(EXCERPTED DATA Opens)
/-- The hypotheses of `ArrivalsApplyOnceAndLinesSeal`, clause by clause, can be met together. -/
theorem test_meets_ArrivalsApplyOnceAndLinesSeal :
    ((let f : Frame := aFrame 2; f.exact = true) ∧
      (let f : Frame := aFrame 0; f.exact = true ∧ f.tgt < 4) ∧
      (let f : Frame := aFrame 0; let o : Nat := 4; let v : AVal := .code 0 0x7F800001; let n := if f.tgt % 2 = 0 then 4 else 8; let b := 0x03;
        f.exact = true ∧ f.tgt < 4 ∧ o < 128 ∧ f.s.length = 128 / n ∧ f.est.length = 128 / n ∧ v.statusOf = some b)) ∧
    ((let f : Frame := { aFrame 0 with anch := 3 }; let o : Nat := 124; let v : AVal := .code 1 0x4FF0000000000000;
        let n := if f.tgt % 2 = 0 then 4 else 8; let W := if f.tgt % 2 = 0 then 128 else 256; let k := 2 ^ 253; let x := false; f.exact = true ∧
        f.tgt < 4 ∧ o < 128 ∧ f.s.length = 128 / n ∧ f.est.length = 128 / n ∧ v.anchored f.anch = some (k, x) ∧ 2 ^ (W - 1) ≤ k) ∧
      (let f : Frame := { aFrame 0 with anch := 3 }; let o : Nat := 124; let v : AVal := .real ⟨true, 2 ^ 131 - 1, 0⟩;
        let n := if f.tgt % 2 = 0 then 4 else 8; let W := if f.tgt % 2 = 0 then 128 else 256; let k := -(2 ^ 128); let x := true; f.exact = true ∧
        f.tgt < 4 ∧ o < 128 ∧ f.s.length = 128 / n ∧ f.est.length = 128 / n ∧ v.anchored f.anch = some (k, x) ∧ k ≤ -(2 ^ (W - 1))) ∧
      (let f : Frame := { aFrame 0 with anch := 3 }; let o : Nat := 0; let v : AVal := .code 0 0xC0A00000; let n := if f.tgt % 2 = 0 then 4 else 8;
        let W := if f.tgt % 2 = 0 then 128 else 256; let k := -1; let x := true; f.exact = true ∧ f.tgt < 4 ∧ o < 128 ∧ f.s.length = 128 / n ∧
        f.est.length = 128 / n ∧ v.anchored f.anch = some (k, x) ∧ -(2 ^ (W - 1)) < k ∧ k < 2 ^ (W - 1))) ∧
    ((let f : Frame := { aFrame 0 with exact := false, srm := 4, vals := tab 128 (fun i => BitVec.ofNat 8 i) ++ [] }; let o : Nat := 4;
        let v : AVal := .code 1 5; let n := if f.tgt % 2 = 0 then 4 else 8; let i := o / n; let j := 8; f.exact = false ∧ f.tgt < 4 ∧ f.srm < 5 ∧
        o < 128 ∧ f.vals.length = 128 ∧ v.isFloat = decide (f.tgt < 2) ∧ (j < n * i ∨ n * (i + 1) ≤ j)) ∧
      (let f : Frame := { aFrame 2 with exact := false, srm := 0, vals := tab 128 (fun i => BitVec.ofNat 8 i) ++ [] }; let o : Nat := 12;
        let v : AVal := .code 3 0x10000000003; let ty := 3; let c := 0x10000000003; f.exact = false ∧ f.tgt < 4 ∧ f.srm < 5 ∧ o < 128 ∧
        f.vals.length = 128 ∧ v.isFloat = decide (f.tgt < 2) ∧ 2 ≤ f.tgt ∧ ty < 4 ∧ v = .code ty c) ∧
      (let f : Frame := { aFrame 0 with exact := false, vals := [0, 0, 0x80, 0x7F, 1, 0, 0x80, 0x7F] ++ List.replicate 120 0 }; let o : Nat := 4;
        let v : AVal := .code 0 0; let n := if f.tgt % 2 = 0 then 4 else 8; let i := o / n; let old := leNat ((f.vals.drop (n * i)).take n);
        let F := if f.tgt = 0 then f32 else f64; f.exact = false ∧ f.tgt < 4 ∧ f.srm < 5 ∧ o < 128 ∧ f.vals.length = 128 ∧
        v.isFloat = decide (f.tgt < 2) ∧ f.tgt < 2 ∧ F.isNaN old = true)) ∧
    ((let f : Frame := { aFrame 0 with exact := false, vals := [0, 0, 0x80, 0x7F, 1, 0, 0x80, 0x7F] ++ List.replicate 120 0 }; let o : Nat := 8;
        let v : AVal := .code 1 0x7FF0000000000001; let n := if f.tgt % 2 = 0 then 4 else 8; let i := o / n;
        let old := leNat ((f.vals.drop (n * i)).take n); let F := if f.tgt = 0 then f32 else f64; let x := v.reading; let ty := 1;
        let c := 0x7FF0000000000001; f.exact = false ∧ f.tgt < 4 ∧ f.srm < 5 ∧ o < 128 ∧ f.vals.length = 128 ∧ v.isFloat = decide (f.tgt < 2) ∧
        f.tgt < 2 ∧ F.isNaN old = false ∧ x.isN = true ∧ ty < 2 ∧ v = .code ty c) ∧
      (let f : Frame := { aFrame 0 with exact := false, vals := [0, 0, 0x80, 0x7F, 1, 0, 0x80, 0x7F] ++ List.replicate 120 0 }; let o : Nat := 0;
        let v : AVal := .code 1 0xFFF0000000000000; let n := if f.tgt % 2 = 0 then 4 else 8; let i := o / n;
        let old := leNat ((f.vals.drop (n * i)).take n); let F := if f.tgt = 0 then f32 else f64; let x := v.reading; let s := false;
        f.exact = false ∧ f.tgt < 4 ∧ f.srm < 5 ∧ o < 128 ∧ f.vals.length = 128 ∧ v.isFloat = decide (f.tgt < 2) ∧ f.tgt < 2 ∧ F.val old = .inf s ∧
        x = .inf (!s)) ∧
      (let f : Frame := { aFrame 0 with exact := false, vals := [0, 0, 0x80, 0x7F, 1, 0, 0x80, 0x7F] ++ List.replicate 120 0 }; let o : Nat := 0;
        let v : AVal := .real ⟨true, 3, 200⟩; let n := if f.tgt % 2 = 0 then 4 else 8; let i := o / n;
        let old := leNat ((f.vals.drop (n * i)).take n); let F := if f.tgt = 0 then f32 else f64; let x := v.reading; let s := false;
        f.exact = false ∧ f.tgt < 4 ∧ f.srm < 5 ∧ o < 128 ∧ f.vals.length = 128 ∧ v.isFloat = decide (f.tgt < 2) ∧ f.tgt < 2 ∧ F.val old = .inf s ∧
        x.isN = false ∧ x ≠ .inf (!s))) ∧
    ((let f : Frame := { aFrame 0 with exact := false, vals := [0, 0, 0x80, 0x7F, 1, 0, 0x80, 0x7F] ++ List.replicate 120 0 }; let o : Nat := 12;
        let v : AVal := .code 0 0xFF800000; let n := if f.tgt % 2 = 0 then 4 else 8; let i := o / n; let old := leNat ((f.vals.drop (n * i)).take n);
        let F := if f.tgt = 0 then f32 else f64; let x := v.reading; let s := true; f.exact = false ∧ f.tgt < 4 ∧ f.srm < 5 ∧ o < 128 ∧
        f.vals.length = 128 ∧ v.isFloat = decide (f.tgt < 2) ∧ f.tgt < 2 ∧ F.isNaN old = false ∧ (F.val old).isInf = false ∧ x = .inf s) ∧
      (let f : Frame := { aFrame 0 with exact := false, vals := [0, 0, 0x80, 0x7F, 1, 0, 0x80, 0x7F] ++ List.replicate 120 0 }; let o : Nat := 12;
        let v : AVal := .code 1 1; let n := if f.tgt % 2 = 0 then 4 else 8; let i := o / n; let old := leNat ((f.vals.drop (n * i)).take n);
        let F := if f.tgt = 0 then f32 else f64; let x := v.reading; f.exact = false ∧ f.tgt < 4 ∧ f.srm < 5 ∧ o < 128 ∧ f.vals.length = 128 ∧
        v.isFloat = decide (f.tgt < 2) ∧ f.tgt < 2 ∧ F.isNaN old = false ∧ (F.val old).isInf = false ∧ x.isN = false ∧ x.isInf = false) ∧
      (let f : Frame := { aFrame 0 with exact := false, srm := 4, vals := tab 128 (fun i => BitVec.ofNat 8 i) ++ [] }; let o : Nat := 4;
        let v : AVal := .code 1 5; f.exact = false ∧ f.tgt < 4 ∧ f.srm < 5 ∧ o < 128 ∧ f.vals.length = 128 ∧ v.isFloat = decide (f.tgt < 2))) ∧
    ((let s : State := arrivesAt 4 4 (opened 2 (solo (mmaWave 0 0))); let a : Arrival := anArrival 4; let as : List Arrival := [];
        let mark := (aget s.hwm (a.src, a.slice)).getD 0; let u : State := { s with hwm := aput s.hwm (a.src, a.slice) a.num }; s.arrivals = a :: as ∧
        a.held = false ∧ a.owner = .lane ∧ (∀ b ∈ as ++ s.openTxn.filterMap (·.arr), b.grp ≠ a.grp) ∧ (s.wv a.wave).holdsArrival a.grp = false ∧
        (let u : State := { s with hwm := aput s.hwm (a.src, a.slice) a.num }; u.walked (a.src / 4) (s.ctxN a.wave.g) a.va = u) ∧ a.num ≤ mark) ∧
      (let s : State := session 2 [0x800] (opened 2 (solo aWave)); let ctx : Nat := 1; let k : Nat := 3; let ln : Nat := 0x800; let f : Frame := aFrame 2;
        let e : Session := ⟨2, 9, 0x100006, 0x40000, 5, false, 1, [0x800]⟩; (s.ctxOf ctx).session k = e ∧ e.state = 2 ∧ e.lines[0]? = some ln ∧
        s.frames = [(ln, f)] ∧ f.ctx = ctx ∧ f.idx = k ∧ f.spilled = none ∧ f.bytes.length = 128 ∧ s.imageAt ln = none) ∧
      (let s : State := crowded; let ctx : Nat := 2; let ln : Nat := 0x1801; let f : Frame := { aFrame 2 with ctx := 2 }; s.opening = true ∧
        s.spillable ctx = true ∧ s.residents ctx = [(ln, f)] ∧ aget s.frames ln = some f ∧ (s.ctxOf ctx).slots = [] ∧ 0 < (s.ctxOf ctx).quota)) ∧
    (let s : State := { opened 2 (solo aWave) with frames := [(0x800, { aFrame 2 with spilled := some 0 })], ctxs := [(1, { tkey := 1, quota := 64, slots := [0] })] };
        let ctx : Nat := 1; let ln : Nat := 0x800; let n : Nat := 0; let f : Frame := { aFrame 2 with spilled := some 0 }; s.ctxBound ctx = true ∧
        s.frames = [(ln, f)] ∧ f.ctx = ctx ∧ f.spilled = some n) ∧
    (let s : State := { arrivesAt 5 4 (solo (mmaWave 0 0)) with arrivals := [{ anArrival 5 with va := 0x90004 }] };
      let a : Arrival := { anArrival 5 with va := 0x90004 }; let as : List Arrival := []; let mark := (aget s.hwm (a.src, a.slice)).getD 0;
      let u : State := { s with hwm := aput s.hwm (a.src, a.slice) a.num }; let at_ := u.translate (a.src / 4) (s.ctxN a.wave.g) a.va .write;
      let e := errOr at_ 0; at_ = .error e ∧ s.arrivals = a :: as ∧ a.held = false ∧ a.owner = .lane ∧
      (∀ b ∈ as ++ s.openTxn.filterMap (·.arr), b.grp ≠ a.grp) ∧ (s.wv a.wave).holdsArrival a.grp = false ∧
      (let u : State := { s with hwm := aput s.hwm (a.src, a.slice) a.num }; u.walked (a.src / 4) (s.ctxN a.wave.g) a.va = u) ∧ mark < a.num ∧ (s.gridOf a.wave.g).ending = false ∧ (s.wv a.wave).exited = false) ∧
    (let s : State := { arrivesAt 5 4 (opened 2 (solo (mmaWave 0 0))) with cores := [(0, { tlb := [⟨1, 0x40000, 0x10000, ⟨0x40000, 1, false, true, false, false, true, true⟩⟩] })] };
      let a : Arrival := anArrival 5; let as : List Arrival := []; let mark := (aget s.hwm (a.src, a.slice)).getD 0;
      let u : State := { s with hwm := aput s.hwm (a.src, a.slice) a.num }; let at_ := u.translate (a.src / 4) (s.ctxN a.wave.g) a.va .write;
      let l := okOr at_ ⟨0, 0, false, false, false, false, false, false⟩; at_ = .ok l ∧ s.arrivals = a :: as ∧ a.held = false ∧ a.owner = .lane ∧
      (∀ b ∈ as ++ s.openTxn.filterMap (·.arr), b.grp ≠ a.grp) ∧ (s.wv a.wave).holdsArrival a.grp = false ∧
      (let u : State := { s with hwm := aput s.hwm (a.src, a.slice) a.num }; u.walked (a.src / 4) (s.ctxN a.wave.g) a.va = u) ∧ mark < a.num ∧ windowOf l.pa = none ∧ (s.wv a.wave).exited = false ∧ l.ap = false) ∧
    (let s : State := arrivesAt 5 4 (solo (mmaWave 0 0)); let a : Arrival := anArrival 5; let as : List Arrival := [];
      let mark := (aget s.hwm (a.src, a.slice)).getD 0; let u : State := { s with hwm := aput s.hwm (a.src, a.slice) a.num };
      let at_ := u.translate (a.src / 4) (s.ctxN a.wave.g) a.va .write; let l := okOr at_ ⟨0, 0, false, false, false, false, false, false⟩;
      at_ = .ok l ∧ s.arrivals = a :: as ∧ a.held = false ∧ a.owner = .lane ∧ (∀ b ∈ as ++ s.openTxn.filterMap (·.arr), b.grp ≠ a.grp) ∧
      (s.wv a.wave).holdsArrival a.grp = false ∧
      (let u : State := { s with hwm := aput s.hwm (a.src, a.slice) a.num }; u.walked (a.src / 4) (s.ctxN a.wave.g) a.va = u) ∧ mark < a.num ∧ windowOf l.pa = none ∧ (s.wv a.wave).exited = false ∧ l.ap = true ∧ aget s.frames (l.pa / 128) = none ∧ s.brokenLines.contains (l.pa / 128) = false) ∧
    (let s : State := { arrivesAt 5 4 (solo (mmaWave 0 0)) with brokenLines := [0x800] }; let a : Arrival := anArrival 5; let as : List Arrival := [];
      let mark := (aget s.hwm (a.src, a.slice)).getD 0; let u : State := { s with hwm := aput s.hwm (a.src, a.slice) a.num };
      let at_ := u.translate (a.src / 4) (s.ctxN a.wave.g) a.va .write; let l := okOr at_ ⟨0, 0, false, false, false, false, false, false⟩;
      at_ = .ok l ∧ s.arrivals = a :: as ∧ a.held = false ∧ a.owner = .lane ∧ (∀ b ∈ as ++ s.openTxn.filterMap (·.arr), b.grp ≠ a.grp) ∧
      (s.wv a.wave).holdsArrival a.grp = false ∧
      (let u : State := { s with hwm := aput s.hwm (a.src, a.slice) a.num }; u.walked (a.src / 4) (s.ctxN a.wave.g) a.va = u) ∧ mark < a.num ∧ windowOf l.pa = none ∧ (s.wv a.wave).exited = false ∧ l.ap = true ∧ aget s.frames (l.pa / 128) = none ∧ s.brokenLines.contains (l.pa / 128) = true) ∧
    (let s : State := arrivesAt 6 5 (opened 0 (solo { aWave with ec := 1 })); let a : Arrival := anArrival 6; let as : List Arrival := [];
      let mark := (aget s.hwm (a.src, a.slice)).getD 0; let u : State := { s with hwm := aput s.hwm (a.src, a.slice) a.num };
      let at_ := u.translate (a.src / 4) (s.ctxN a.wave.g) a.va .write; let l := okOr at_ ⟨0, 0, false, false, false, false, false, false⟩;
      let f := aFrame 0; let n := if f.tgt % 2 = 0 then 4 else 8; at_ = .ok l ∧ s.arrivals = a :: as ∧ a.held = false ∧ a.owner = .lane ∧
      (∀ b ∈ as ++ s.openTxn.filterMap (·.arr), b.grp ≠ a.grp) ∧ (s.wv a.wave).holdsArrival a.grp = false ∧
      (let u : State := { s with hwm := aput s.hwm (a.src, a.slice) a.num }; u.walked (a.src / 4) (s.ctxN a.wave.g) a.va = u) ∧ mark < a.num ∧ windowOf l.pa = none ∧ (s.wv a.wave).exited = false ∧ l.ap = true ∧ aget s.frames (l.pa / 128) = some f ∧ (a.val.isFloat ≠ decide (f.tgt < 2) ∨ l.pa % n ≠ 0)) ∧
    (let s : State := { arrivesAt 6 5 (opened 2 (solo { aWave with ec := 1 })) with frames := [(0x800, { aFrame 2 with count := 2 ^ 32 - 1 })] };
      let a : Arrival := anArrival 6; let as : List Arrival := []; let mark := (aget s.hwm (a.src, a.slice)).getD 0;
      let u : State := { s with hwm := aput s.hwm (a.src, a.slice) a.num }; let at_ := u.translate (a.src / 4) (s.ctxN a.wave.g) a.va .write;
      let l := (okOr at_ ⟨0, 0, false, false, false, false, false, false⟩); let f := ({ aFrame 2 with count := 2 ^ 32 - 1 } : Frame);
      let n := if f.tgt % 2 = 0 then 4 else 8; at_ = .ok l ∧ s.arrivals = a :: as ∧ a.held = false ∧ a.owner = .lane ∧
      (∀ b ∈ as ++ s.openTxn.filterMap (·.arr), b.grp ≠ a.grp) ∧ (s.wv a.wave).holdsArrival a.grp = false ∧
      (let u : State := { s with hwm := aput s.hwm (a.src, a.slice) a.num }; u.walked (a.src / 4) (s.ctxN a.wave.g) a.va = u) ∧ mark < a.num ∧ windowOf l.pa = none ∧ (s.wv a.wave).exited = false ∧ l.ap = true ∧ aget s.frames (l.pa / 128) = some f ∧ a.val.isFloat = decide (f.tgt < 2) ∧ l.pa % n = 0 ∧ 2 ^ 32 - 1 ≤ f.count) ∧
    (let s : State := arrivesAt 6 5 (opened 2 (solo { aWave with ec := 1 })); let a : Arrival := anArrival 6; let as : List Arrival := [];
      let mark := (aget s.hwm (a.src, a.slice)).getD 0; let u : State := { s with hwm := aput s.hwm (a.src, a.slice) a.num };
      let at_ := u.translate (a.src / 4) (s.ctxN a.wave.g) a.va .write; let l := (okOr at_ ⟨0, 0, false, false, false, false, false, false⟩);
      let f := aFrame 2; let v := 0xFFFFFFFE; at_ = .ok l ∧ s.arrivals = a :: as ∧ a.held = false ∧ a.owner = .lane ∧
      (∀ b ∈ as ++ s.openTxn.filterMap (·.arr), b.grp ≠ a.grp) ∧ (s.wv a.wave).holdsArrival a.grp = false ∧
      (let u : State := { s with hwm := aput s.hwm (a.src, a.slice) a.num }; u.walked (a.src / 4) (s.ctxN a.wave.g) a.va = u) ∧ mark < a.num ∧ l.ap = true ∧ windowOf l.pa = none ∧ aget s.frames (l.pa / 128) = some f ∧ f.spilled = none ∧ f.exact = true ∧ f.tgt = 2 ∧ a.val = .code 2 v ∧ l.pa % 4 = 0 ∧ f.count < 2 ^ 32 - 1 ∧ f.s.length = 32) :=
  ⟨by dsimp only; decide +kernel,
    by dsimp only; decide +kernel,
    by dsimp only; decide +kernel,
    by dsimp only; decide +kernel,
    by dsimp only; decide +kernel,
    by dsimp only; decide +kernel,
    by decide +kernel,
    ⟨errSelf (by decide +kernel), by decide +kernel⟩,
    ⟨okSelf (by decide +kernel), by decide +kernel⟩,
    ⟨okSelf (by decide +kernel), by decide +kernel⟩,
    ⟨okSelf (by decide +kernel), by decide +kernel⟩,
    ⟨okSelf (by decide +kernel), by decide +kernel⟩,
    ⟨okSelf (by decide +kernel), by decide +kernel⟩,
    ⟨okSelf (by decide +kernel), by decide +kernel⟩⟩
(EXCERPTED DATA Closes)
YOUR OBJECTIVE:
How many lines of the entries contain the word "opened"? Only the number is wanted.

RESPONSE AREA:
7